O que garante a materialização da EA crítico-humanizadora no quefazer docente?

Figura 23 – Momento da problematização Fonte: A autora

O momento de problematização constituiu-se como momento de reflexão acerca do que os professores detectaram em suas falas iniciais sobre a EA crítico-humanizadora e também daquilo que fazem como pessoas e como professores, o que permitiu o repensar da realidade pessoal-profissional na forma de problema. De acordo com Freire (1992, p. 82-83): “No fundo, em seu processo, a problematização é a reflexão que alguém exerce sobre um conteúdo, fruto de um ato, ou sobre o próprio ato, para agir melhor, com os demais, na realidade”.

Após o momento da problematização fizemos um intervalo de quinze minutos para café e conversa/diálogo informal (figuras 24 e 25), com o objetivo de aproximar mais os professores-atores antes do momento de diálogo amoroso e construtivo acerca da problematização eleita. Segundo Maturana e Verden-Zöller (2004, p. 187), “Nós humanos existimos na linguagem, e todo o ser e todos os afazeres humanos ocorrem, portanto, no conversar – resultado do entrelaçamento do emocionar com o linguajar”.

Figuras 24 e 25 – Intervalo para café e diálogo Fonte: A autora

No momento do diálogo e síntese sobre a problematização, mais uma vez os professores-atores optaram por acomodar-se no chão (figura 26) para elaborar uma síntese escrita com: texto crítico-reflexivo, poema, cordel, desenho, paródia e/ou outras formas de linguagens. Escolheram a construção de um cartaz em cartolina na qual foram colocados desenhos e palavras que expressavam a materialização da EA crítico-humanizadora no quefazer docente.
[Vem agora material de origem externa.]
-- ==== Sys2Proof/Laws/Frames.lean ====
section
/-! SUPPORT. What each shared operation leaves as it was: one lemma per operation, naming every part of the state it never
writes. -/

namespace Sys2Proof.Machine

variable (s : State)

@[simp] theorem State.arrive_frame (t : Time) :
    (s.arrive t).table = s.table ∧ (s.arrive t).inbox = s.inbox ∧ (s.arrive t).scanner = s.scanner ∧
      (s.arrive t).lamps = s.lamps ∧ (s.arrive t).planner = s.planner ∧ (s.arrive t).run = s.run ∧
      (s.arrive t).port = s.port ∧ (s.arrive t).composer = s.composer ∧ (s.arrive t).engine = s.engine ∧
      (s.arrive t).link = s.link ∧ (s.arrive t).faults = s.faults ∧ (s.arrive t).inReset = s.inReset ∧
      (s.arrive t).out = s.out ∧ (s.arrive t).pending = s.pending := by unfold State.arrive; (repeat' split) <;> simp

@[simp] theorem State.arriveOpt_frame (t : Option Time) :
    (s.arriveOpt t).table = s.table ∧ (s.arriveOpt t).inbox = s.inbox ∧ (s.arriveOpt t).scanner = s.scanner ∧
      (s.arriveOpt t).lamps = s.lamps ∧ (s.arriveOpt t).planner = s.planner ∧ (s.arriveOpt t).run = s.run ∧
      (s.arriveOpt t).port = s.port ∧ (s.arriveOpt t).composer = s.composer ∧ (s.arriveOpt t).engine = s.engine ∧
      (s.arriveOpt t).link = s.link ∧ (s.arriveOpt t).faults = s.faults ∧ (s.arriveOpt t).inReset = s.inReset ∧
      (s.arriveOpt t).out = s.out ∧ (s.arriveOpt t).pending = s.pending :=
  by unfold State.arriveOpt; (repeat' split) <;> simp

@[simp] theorem State.statusUpdate_frame (r : Ref) (w : Table → Table) :
    (s.statusUpdate r w).inbox = s.inbox ∧ (s.statusUpdate r w).scanner = s.scanner ∧
      (s.statusUpdate r w).planner = s.planner ∧ (s.statusUpdate r w).run = s.run ∧ (s.statusUpdate r w).port = s.port ∧
      (s.statusUpdate r w).engine = s.engine ∧ (s.statusUpdate r w).link = s.link ∧
      (s.statusUpdate r w).faults = s.faults ∧ (s.statusUpdate r w).clock = s.clock ∧
      (s.statusUpdate r w).inReset = s.inReset ∧ (s.statusUpdate r w).out = s.out ∧
      (s.statusUpdate r w).pending = s.pending := by unfold State.statusUpdate; dsimp only; split <;> simp

@[simp] theorem State.setAcqState_frame (v : AcqState) :
    (s.setAcqState v).inbox = s.inbox ∧ (s.setAcqState v).scanner = s.scanner ∧ (s.setAcqState v).planner = s.planner ∧
      (s.setAcqState v).run = s.run ∧ (s.setAcqState v).port = s.port ∧ (s.setAcqState v).engine = s.engine ∧
      (s.setAcqState v).link = s.link ∧ (s.setAcqState v).faults = s.faults ∧ (s.setAcqState v).clock = s.clock ∧
      (s.setAcqState v).inReset = s.inReset ∧ (s.setAcqState v).out = s.out ∧ (s.setAcqState v).pending = s.pending :=
  by simp [State.setAcqState]

@[simp] theorem State.setTrigStatus_frame (v : TrigStatus) :
    (s.setTrigStatus v).inbox = s.inbox ∧ (s.setTrigStatus v).scanner = s.scanner ∧
      (s.setTrigStatus v).planner = s.planner ∧ (s.setTrigStatus v).run = s.run ∧ (s.setTrigStatus v).port = s.port ∧
      (s.setTrigStatus v).engine = s.engine ∧ (s.setTrigStatus v).link = s.link ∧ (s.setTrigStatus v).faults = s.faults ∧
      (s.setTrigStatus v).clock = s.clock ∧ (s.setTrigStatus v).inReset = s.inReset ∧ (s.setTrigStatus v).out = s.out ∧
      (s.setTrigStatus v).pending = s.pending := by simp [State.setTrigStatus]

@[simp] theorem State.setStorePresent_frame (v : Bool) :
    (s.setStorePresent v).inbox = s.inbox ∧ (s.setStorePresent v).scanner = s.scanner ∧
      (s.setStorePresent v).planner = s.planner ∧ (s.setStorePresent v).run = s.run ∧
      (s.setStorePresent v).port = s.port ∧ (s.setStorePresent v).engine = s.engine ∧
      (s.setStorePresent v).link = s.link ∧ (s.setStorePresent v).faults = s.faults ∧
      (s.setStorePresent v).clock = s.clock ∧ (s.setStorePresent v).inReset = s.inReset ∧
      (s.setStorePresent v).out = s.out ∧ (s.setStorePresent v).pending = s.pending := by simp [State.setStorePresent]

@[simp] theorem State.setStoreState_frame (v : StoreState) :
    (s.setStoreState v).inbox = s.inbox ∧ (s.setStoreState v).scanner = s.scanner ∧
      (s.setStoreState v).planner = s.planner ∧ (s.setStoreState v).run = s.run ∧ (s.setStoreState v).port = s.port ∧
      (s.setStoreState v).engine = s.engine ∧ (s.setStoreState v).link = s.link ∧ (s.setStoreState v).faults = s.faults ∧
      (s.setStoreState v).clock = s.clock ∧ (s.setStoreState v).inReset = s.inReset ∧ (s.setStoreState v).out = s.out ∧
      (s.setStoreState v).pending = s.pending := by simp [State.setStoreState]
Figura 26 – Momento de diálogo e síntese Fonte: A autora

A articulação final foi realizada durante o momento de diálogo e síntese. Nesta foi explicitado o processo de construção do cartaz síntese – ver figura 27 - havendo, na sequência, a avaliação final do círculo de cultura, no qual foi possível que os professores- atores expressassem como se sentiram fazendo parte do mesmo.

Figura 27 – cartaz síntese do círculo de cultura Fonte: a autora

Após o rico e produtivo círculo de cultura, houve mais uma vez a oportunidade de estreitar laços profissionais e pessoais durante um almoço de confraternização no restaurante da Oficina Brennand.

Entendemos que o círculo de cultura veio a contribuir com a tese pela possibilidade de substanciar a coleta de dados na materialização de uma pesquisa crítico-humanizadora. O próprio caminhar etnometodológico apontou-nos que, na pesquisa, para garantirmos a coerência no processo de construção de conhecimento socializado seria oportuno trazer o círculo de cultura como fechamento de um ciclo para continuidade de outros.